**Data to use:**

-- ==== Sys2Proof/Machine/Core.lean ====
section
/-! DEFINITION. The machine as the host sees it. -/

/-- State, faults, refusals, step and reset of the block. -/
def Sys2Proof.core : Host.Core :=
  { State := Sys2Proof.Machine.State, Fault := Sys2Proof.Machine.Fault, Refusal := Sys2Proof.Machine.Refusal,
    step := Sys2Proof.Machine.step, reset := Sys2Proof.Machine.State.reset }
end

**Exercise:**
Nothing but the lines from the one holding "State := Sys2Proof.Machine.State, Fault" through the last line of the data may be output, and each must match exactly.

**Answer area:**
  { State := Sys2Proof.Machine.State, Fault := Sys2Proof.Machine.Fault, Refusal := Sys2Proof.Machine.Refusal,
    step := Sys2Proof.Machine.step, reset := Sys2Proof.Machine.State.reset }
end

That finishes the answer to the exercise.